The fund of sprightly anecdote, by which Vasari illustrates the character of both artist and patron, the lively pictures he presents of the Italian life, and customs, of the time, and his frequent references to important social and political events, let us into the history, and the spirit, of the Italian renaissance. We become familiar with the great men, hear them speak, see them act. When we have finished "The Lives," we have learned more of the springs that moved men's minds in those days, than we can learn from any ordinary history of the period. Indeed, it may be safely said that one must have read Vasari, fully to appreciate certain sides of the renaissance.

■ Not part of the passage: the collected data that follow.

-- ==== Sys2Proof/Machine/Operands.lean ====
section
/-! DEFINITION. Byte sequences and operand assembly: `BE8`, `BEval`, `tz` (R13), the halves of a block (R25), padding (R130), and
how each command's operand is cut out of DATA (R72). Byte order is decided here and nowhere else (R54 to R56). -/

namespace Sys2Proof.Machine

/-- Byte j of the big-endian rendering: `x[63-8j : 56-8j]`, for j = 0..7 (R13). -/
def byteOf (x : Block) (j : Nat) : Byte := x.extractLsb' (56 - 8 * j) 8

/-- `BE8(x)`: the 8 bytes of x, most significant first (R13, R54). -/
def be8 (x : Block) : List Byte := (List.range 8).map (byteOf x)

/-- The big-endian unsigned integer that a byte sequence writes, the first byte most significant (R13). -/
def beNat (b : List Byte) : Nat := b.foldl (fun v c => v * 256 + c.toNat) 0

/-- `BEval(b)`, for a sequence of at most 8 bytes, as a 64-bit value with zero high-order bits (R13). -/
def beVal (b : List Byte) : Block := BitVec.ofNat 64 (beNat b)

/-- `tz(x)`: the number of trailing zero bytes of `BE8(x)`, 0..8 (R13). -/
def tz (x : Block) : Nat := ((be8 x).reverse.takeWhile (· == 0#8)).length

/-- `8 - tz(x)` as a count of 0..8: how many bytes are left of x when its trailing zero bytes are stripped (R133). -/
def keptLen (x : Block) : Fin 9 := ⟨8 - tz x, by omega⟩

/-- The sequence right-padded with zero bytes to exactly 8 (R130). -/
def padTo8 (b : List Byte) : List Byte := (b ++ List.replicate 8 0#8).take 8

/-- `hi32(x) = x[63:32]`, the half L (R12, R25). -/
def hi32 (x : Block) : Word := x.extractLsb' 32 32

/-- `lo32(x) = x[31:0]`, the half R (R12, R25). -/
def lo32 (x : Block) : Word := x.extractLsb' 0 32

/-- `{L, R} = L * 2^32 + R` (R12, R25). -/
def joinHalves (l r : Word) : Block := BitVec.ofNat 64 (l.toNat * 2 ^ 32 + r.toNat)

/-- `zext_64(v)` (R12). -/
def zext64 (v : Word) : Block := v.setWidth 64

/-- The operand of ENC, DEC, UNPACK, USTRIP, DCHUNK: all of DATA (R72). -/
def blockOperand (data : Block) : Block := data

/-- The operand of FRND: `DATA[31:0]`; `DATA[63:32]` is ignored (R72). -/
def wordOperand (data : Block) : Word := lo32 data

/-- The operand of PACK and ECHUNK: `b[j] = DATA[63-8j : 56-8j]` for j < n; the rest of DATA is ignored (R72). -/
def bytesOperand (n : Nat) (data : Block) : List Byte := (be8 data).take n

/-- DATA with `b[j]` in bits `63-8j .. 56-8j` and zero elsewhere (R79, the expansion of PACKB). -/
def dataOfBytes (b : List Byte) : Block := beVal (padTo8 b)

end Sys2Proof.Machine
end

His simple style wins our favor. From the first page, we feel secure of his truthfulness, and of his honesty of purpose. He is modest, too, and always Christian. He glorifies great men; but much more God, whose work they are. As we read of his relations with Salviati, Angelo, Gherardi, and the Medici, we cannot but be moved by the warmth of his friendship, his kindness of heart, his lively sense of gratitude; but these rare good qualities do not impress us more than does his constant, manly sense of religion. His acts gave proof of the sincerity of his words. When he had become easy in fortune, he built, at his own expense, and endowed a chapel and decanate in the Deanery at Arezzo, painting the chapel with his own hand. Therein he lovingly entombed the bodies of his father, mother, and immediate relatives. This work he did, "as an acknowledgment (although but a small one) of the Divine goodness, and an evidence of his thankfulness for the infinite favors and benefits which God has vouchsafed to confer upon him."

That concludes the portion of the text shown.